ASSIGNED TASK =>
If a line in the records below contains the word "serialize", copy it out.

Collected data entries
- - -

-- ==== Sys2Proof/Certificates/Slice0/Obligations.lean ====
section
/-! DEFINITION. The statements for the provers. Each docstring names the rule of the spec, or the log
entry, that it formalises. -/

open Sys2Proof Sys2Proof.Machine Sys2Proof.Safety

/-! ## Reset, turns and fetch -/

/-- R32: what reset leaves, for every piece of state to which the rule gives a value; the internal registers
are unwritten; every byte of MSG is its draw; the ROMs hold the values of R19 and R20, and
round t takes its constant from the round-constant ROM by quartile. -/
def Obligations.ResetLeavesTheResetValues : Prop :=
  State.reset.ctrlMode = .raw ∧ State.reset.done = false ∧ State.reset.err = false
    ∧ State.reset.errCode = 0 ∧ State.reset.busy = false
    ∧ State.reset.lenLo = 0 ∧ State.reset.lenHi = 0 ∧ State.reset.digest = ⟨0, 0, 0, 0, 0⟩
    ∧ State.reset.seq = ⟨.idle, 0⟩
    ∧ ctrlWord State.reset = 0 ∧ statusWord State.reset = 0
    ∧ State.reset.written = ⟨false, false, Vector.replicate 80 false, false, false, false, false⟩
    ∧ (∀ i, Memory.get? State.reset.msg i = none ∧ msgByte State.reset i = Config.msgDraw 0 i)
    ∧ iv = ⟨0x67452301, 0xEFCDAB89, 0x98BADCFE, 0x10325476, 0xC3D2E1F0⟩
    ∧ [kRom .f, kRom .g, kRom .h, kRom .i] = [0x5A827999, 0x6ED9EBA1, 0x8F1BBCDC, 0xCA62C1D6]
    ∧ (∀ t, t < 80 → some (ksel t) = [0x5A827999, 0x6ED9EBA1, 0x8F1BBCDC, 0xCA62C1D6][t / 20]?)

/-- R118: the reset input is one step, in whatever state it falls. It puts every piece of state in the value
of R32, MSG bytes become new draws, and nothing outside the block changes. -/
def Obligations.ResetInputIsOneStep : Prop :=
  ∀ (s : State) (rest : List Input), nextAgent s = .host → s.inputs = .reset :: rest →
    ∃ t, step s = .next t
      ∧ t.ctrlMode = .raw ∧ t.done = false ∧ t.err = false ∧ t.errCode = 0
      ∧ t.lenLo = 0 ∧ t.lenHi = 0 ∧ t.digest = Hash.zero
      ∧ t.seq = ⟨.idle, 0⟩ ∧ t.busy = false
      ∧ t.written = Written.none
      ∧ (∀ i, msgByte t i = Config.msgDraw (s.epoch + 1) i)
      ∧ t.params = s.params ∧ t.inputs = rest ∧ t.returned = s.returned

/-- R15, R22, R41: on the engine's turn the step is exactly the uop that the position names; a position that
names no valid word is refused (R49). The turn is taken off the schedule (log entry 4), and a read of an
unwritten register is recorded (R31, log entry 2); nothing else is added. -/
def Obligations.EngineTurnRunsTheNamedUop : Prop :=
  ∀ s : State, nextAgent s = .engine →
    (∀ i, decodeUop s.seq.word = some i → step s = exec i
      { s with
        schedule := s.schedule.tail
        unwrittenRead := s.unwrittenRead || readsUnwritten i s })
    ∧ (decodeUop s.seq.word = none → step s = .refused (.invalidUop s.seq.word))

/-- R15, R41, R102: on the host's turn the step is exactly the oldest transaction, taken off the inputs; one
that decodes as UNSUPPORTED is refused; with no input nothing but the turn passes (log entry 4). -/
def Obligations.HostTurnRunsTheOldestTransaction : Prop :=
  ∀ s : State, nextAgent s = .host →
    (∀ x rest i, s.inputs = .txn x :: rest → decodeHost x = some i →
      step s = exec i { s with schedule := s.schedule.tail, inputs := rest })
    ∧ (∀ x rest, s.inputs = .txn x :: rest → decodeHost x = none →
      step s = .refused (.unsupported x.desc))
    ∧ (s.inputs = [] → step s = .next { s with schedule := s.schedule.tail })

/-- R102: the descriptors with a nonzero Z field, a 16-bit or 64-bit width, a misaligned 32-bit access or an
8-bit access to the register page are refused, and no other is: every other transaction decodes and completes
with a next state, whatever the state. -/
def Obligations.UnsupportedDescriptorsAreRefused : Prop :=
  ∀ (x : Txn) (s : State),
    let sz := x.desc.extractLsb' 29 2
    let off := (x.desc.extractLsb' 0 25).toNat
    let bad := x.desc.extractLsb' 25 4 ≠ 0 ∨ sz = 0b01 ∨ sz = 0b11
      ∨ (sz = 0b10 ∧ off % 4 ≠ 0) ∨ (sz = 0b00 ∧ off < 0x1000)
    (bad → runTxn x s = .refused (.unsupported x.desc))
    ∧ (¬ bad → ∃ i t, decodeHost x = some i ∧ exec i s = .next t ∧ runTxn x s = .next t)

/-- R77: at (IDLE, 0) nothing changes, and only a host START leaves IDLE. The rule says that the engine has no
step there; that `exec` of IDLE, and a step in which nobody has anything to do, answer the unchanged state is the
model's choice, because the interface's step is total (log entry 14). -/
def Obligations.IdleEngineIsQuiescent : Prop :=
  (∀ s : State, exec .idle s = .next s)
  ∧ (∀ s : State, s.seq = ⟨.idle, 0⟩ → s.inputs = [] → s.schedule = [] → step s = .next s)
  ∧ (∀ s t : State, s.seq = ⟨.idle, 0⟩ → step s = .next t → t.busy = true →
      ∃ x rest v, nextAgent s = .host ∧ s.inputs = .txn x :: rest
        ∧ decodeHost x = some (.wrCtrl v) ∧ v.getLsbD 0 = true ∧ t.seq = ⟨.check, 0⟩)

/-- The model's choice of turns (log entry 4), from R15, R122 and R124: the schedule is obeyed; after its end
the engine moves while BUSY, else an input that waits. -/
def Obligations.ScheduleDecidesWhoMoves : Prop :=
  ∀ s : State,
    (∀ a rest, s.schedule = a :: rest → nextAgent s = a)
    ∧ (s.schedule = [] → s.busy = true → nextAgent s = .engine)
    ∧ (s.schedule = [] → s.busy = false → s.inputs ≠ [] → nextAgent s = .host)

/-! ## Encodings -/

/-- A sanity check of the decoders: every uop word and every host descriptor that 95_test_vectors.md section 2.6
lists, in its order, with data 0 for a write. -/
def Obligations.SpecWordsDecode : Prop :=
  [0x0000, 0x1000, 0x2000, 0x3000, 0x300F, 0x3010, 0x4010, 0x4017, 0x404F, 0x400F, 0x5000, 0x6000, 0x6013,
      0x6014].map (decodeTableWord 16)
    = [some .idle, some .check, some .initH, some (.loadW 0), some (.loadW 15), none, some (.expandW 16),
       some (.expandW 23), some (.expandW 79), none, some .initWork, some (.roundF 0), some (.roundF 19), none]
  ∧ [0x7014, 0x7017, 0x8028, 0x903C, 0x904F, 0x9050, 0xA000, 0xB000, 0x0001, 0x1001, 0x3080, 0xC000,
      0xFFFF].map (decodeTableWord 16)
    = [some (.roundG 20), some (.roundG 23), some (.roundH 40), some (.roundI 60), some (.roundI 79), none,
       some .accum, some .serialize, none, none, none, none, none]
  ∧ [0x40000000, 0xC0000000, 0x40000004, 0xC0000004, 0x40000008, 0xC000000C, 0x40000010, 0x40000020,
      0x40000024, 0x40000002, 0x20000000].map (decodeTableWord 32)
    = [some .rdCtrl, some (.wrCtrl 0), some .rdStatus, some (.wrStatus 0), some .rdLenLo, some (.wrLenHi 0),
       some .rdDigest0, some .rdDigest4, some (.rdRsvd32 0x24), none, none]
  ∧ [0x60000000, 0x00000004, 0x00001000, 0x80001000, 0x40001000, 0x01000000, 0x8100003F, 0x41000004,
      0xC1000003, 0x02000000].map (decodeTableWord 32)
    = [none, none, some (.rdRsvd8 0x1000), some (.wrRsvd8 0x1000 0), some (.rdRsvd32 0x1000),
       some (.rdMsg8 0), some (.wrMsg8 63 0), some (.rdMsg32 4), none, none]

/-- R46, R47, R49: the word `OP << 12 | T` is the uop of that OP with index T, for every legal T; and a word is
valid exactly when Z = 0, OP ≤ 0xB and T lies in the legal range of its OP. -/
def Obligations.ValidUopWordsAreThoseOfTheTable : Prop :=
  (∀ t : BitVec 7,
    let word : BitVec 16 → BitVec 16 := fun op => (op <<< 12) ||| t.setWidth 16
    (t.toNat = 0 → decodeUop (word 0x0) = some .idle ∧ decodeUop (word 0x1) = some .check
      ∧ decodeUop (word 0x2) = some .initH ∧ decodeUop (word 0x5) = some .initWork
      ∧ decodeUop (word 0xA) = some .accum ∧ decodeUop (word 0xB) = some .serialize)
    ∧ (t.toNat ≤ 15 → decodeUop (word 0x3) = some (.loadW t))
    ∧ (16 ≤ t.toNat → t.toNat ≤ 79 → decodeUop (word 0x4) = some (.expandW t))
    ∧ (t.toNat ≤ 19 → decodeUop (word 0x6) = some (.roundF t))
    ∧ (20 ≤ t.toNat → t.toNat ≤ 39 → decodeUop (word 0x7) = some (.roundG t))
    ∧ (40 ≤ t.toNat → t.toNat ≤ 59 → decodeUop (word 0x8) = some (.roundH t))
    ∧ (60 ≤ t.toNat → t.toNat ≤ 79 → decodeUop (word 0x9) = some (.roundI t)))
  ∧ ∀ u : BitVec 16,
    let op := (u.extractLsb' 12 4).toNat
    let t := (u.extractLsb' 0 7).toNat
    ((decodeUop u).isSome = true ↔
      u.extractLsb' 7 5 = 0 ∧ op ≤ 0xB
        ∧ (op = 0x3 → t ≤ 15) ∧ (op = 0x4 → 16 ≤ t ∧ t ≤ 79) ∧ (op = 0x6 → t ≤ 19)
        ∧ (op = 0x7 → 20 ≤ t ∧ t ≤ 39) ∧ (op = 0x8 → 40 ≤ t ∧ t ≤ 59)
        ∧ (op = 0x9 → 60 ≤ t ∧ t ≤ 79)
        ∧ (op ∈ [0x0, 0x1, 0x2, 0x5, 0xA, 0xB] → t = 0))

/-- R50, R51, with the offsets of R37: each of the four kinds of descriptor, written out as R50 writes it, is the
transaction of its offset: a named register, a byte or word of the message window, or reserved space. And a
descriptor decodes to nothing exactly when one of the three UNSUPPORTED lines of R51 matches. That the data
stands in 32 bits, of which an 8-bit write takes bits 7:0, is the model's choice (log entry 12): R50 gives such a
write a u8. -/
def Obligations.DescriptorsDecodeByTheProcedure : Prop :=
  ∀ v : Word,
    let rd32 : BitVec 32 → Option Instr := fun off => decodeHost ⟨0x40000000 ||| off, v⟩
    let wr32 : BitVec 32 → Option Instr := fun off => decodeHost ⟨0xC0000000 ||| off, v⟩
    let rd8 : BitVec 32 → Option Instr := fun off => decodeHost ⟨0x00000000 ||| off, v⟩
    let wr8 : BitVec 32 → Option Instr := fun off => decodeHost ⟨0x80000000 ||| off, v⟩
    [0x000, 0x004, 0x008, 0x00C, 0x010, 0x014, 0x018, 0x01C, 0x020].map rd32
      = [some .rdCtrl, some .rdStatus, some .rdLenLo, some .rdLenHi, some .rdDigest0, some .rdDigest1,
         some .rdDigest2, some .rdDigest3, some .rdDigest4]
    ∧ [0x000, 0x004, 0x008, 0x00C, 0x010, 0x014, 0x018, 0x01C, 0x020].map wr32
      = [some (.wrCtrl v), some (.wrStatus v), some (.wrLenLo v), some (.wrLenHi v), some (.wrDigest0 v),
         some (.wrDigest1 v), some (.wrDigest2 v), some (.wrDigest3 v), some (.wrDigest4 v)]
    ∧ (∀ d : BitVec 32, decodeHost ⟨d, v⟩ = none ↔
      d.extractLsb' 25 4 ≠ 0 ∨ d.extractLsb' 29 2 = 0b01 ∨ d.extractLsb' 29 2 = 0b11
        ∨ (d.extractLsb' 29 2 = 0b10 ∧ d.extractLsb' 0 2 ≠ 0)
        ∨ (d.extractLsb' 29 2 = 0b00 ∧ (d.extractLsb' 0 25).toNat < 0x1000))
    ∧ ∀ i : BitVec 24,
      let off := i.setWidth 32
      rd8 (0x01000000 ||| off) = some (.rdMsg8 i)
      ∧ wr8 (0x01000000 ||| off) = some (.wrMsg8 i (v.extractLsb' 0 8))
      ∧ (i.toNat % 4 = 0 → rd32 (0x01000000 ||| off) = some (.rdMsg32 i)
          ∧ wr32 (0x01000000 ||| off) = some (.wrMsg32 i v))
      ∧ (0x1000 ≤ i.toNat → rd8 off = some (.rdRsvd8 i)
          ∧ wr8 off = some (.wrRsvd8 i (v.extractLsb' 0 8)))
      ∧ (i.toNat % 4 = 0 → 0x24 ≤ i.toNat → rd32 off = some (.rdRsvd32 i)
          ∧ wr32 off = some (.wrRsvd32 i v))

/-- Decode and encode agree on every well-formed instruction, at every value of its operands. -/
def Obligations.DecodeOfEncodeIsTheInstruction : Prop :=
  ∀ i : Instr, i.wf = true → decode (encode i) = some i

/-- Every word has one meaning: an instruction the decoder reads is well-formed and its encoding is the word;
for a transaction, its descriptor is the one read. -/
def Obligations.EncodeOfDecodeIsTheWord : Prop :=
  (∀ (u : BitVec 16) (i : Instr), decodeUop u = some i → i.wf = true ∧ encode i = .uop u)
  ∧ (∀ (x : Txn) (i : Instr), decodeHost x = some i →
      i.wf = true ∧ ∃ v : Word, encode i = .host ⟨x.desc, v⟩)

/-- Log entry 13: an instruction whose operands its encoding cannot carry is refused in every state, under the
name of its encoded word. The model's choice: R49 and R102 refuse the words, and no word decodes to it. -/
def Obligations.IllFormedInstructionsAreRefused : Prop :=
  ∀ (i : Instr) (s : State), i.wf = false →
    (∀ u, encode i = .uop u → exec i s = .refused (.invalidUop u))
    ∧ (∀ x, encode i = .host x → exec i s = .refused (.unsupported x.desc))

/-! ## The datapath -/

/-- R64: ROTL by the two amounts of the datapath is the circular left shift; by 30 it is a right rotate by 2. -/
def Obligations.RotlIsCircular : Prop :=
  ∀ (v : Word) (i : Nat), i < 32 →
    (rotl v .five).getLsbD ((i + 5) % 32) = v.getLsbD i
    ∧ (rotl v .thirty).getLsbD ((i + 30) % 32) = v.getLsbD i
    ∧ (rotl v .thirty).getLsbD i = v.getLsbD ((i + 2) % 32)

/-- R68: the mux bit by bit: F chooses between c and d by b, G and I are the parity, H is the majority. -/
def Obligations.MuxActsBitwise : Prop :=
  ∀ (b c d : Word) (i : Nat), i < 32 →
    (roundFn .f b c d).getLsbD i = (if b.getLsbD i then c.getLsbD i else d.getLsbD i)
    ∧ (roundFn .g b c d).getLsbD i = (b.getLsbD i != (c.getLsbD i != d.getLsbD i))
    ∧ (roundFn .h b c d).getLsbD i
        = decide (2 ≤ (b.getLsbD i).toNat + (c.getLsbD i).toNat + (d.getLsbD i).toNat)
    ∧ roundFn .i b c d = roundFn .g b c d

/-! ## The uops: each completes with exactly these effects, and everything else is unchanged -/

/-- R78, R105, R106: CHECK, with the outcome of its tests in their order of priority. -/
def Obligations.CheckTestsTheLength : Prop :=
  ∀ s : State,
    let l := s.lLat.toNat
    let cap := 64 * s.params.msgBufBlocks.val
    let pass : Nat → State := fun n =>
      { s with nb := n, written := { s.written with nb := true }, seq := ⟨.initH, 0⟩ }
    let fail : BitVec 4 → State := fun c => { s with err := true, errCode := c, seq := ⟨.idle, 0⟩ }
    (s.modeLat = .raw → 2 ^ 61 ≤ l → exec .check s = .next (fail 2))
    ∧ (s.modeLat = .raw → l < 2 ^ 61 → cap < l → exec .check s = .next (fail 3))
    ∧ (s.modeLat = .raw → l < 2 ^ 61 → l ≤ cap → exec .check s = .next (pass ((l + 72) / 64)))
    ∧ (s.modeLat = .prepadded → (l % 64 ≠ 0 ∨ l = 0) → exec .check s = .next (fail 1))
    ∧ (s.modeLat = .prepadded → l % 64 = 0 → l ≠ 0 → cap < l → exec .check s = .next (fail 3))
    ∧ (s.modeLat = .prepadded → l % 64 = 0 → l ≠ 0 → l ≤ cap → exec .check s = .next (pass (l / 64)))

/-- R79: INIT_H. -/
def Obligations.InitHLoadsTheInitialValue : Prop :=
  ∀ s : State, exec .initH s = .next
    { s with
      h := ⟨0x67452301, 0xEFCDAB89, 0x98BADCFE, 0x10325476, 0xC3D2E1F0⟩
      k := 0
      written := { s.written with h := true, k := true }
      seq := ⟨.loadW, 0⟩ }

- - -

RESULT OF THIS TASK =>
       some .accum, some .serialize, none, none, none, none, none]
      ∧ decodeUop (word 0xA) = some .accum ∧ decodeUop (word 0xB) = some .serialize)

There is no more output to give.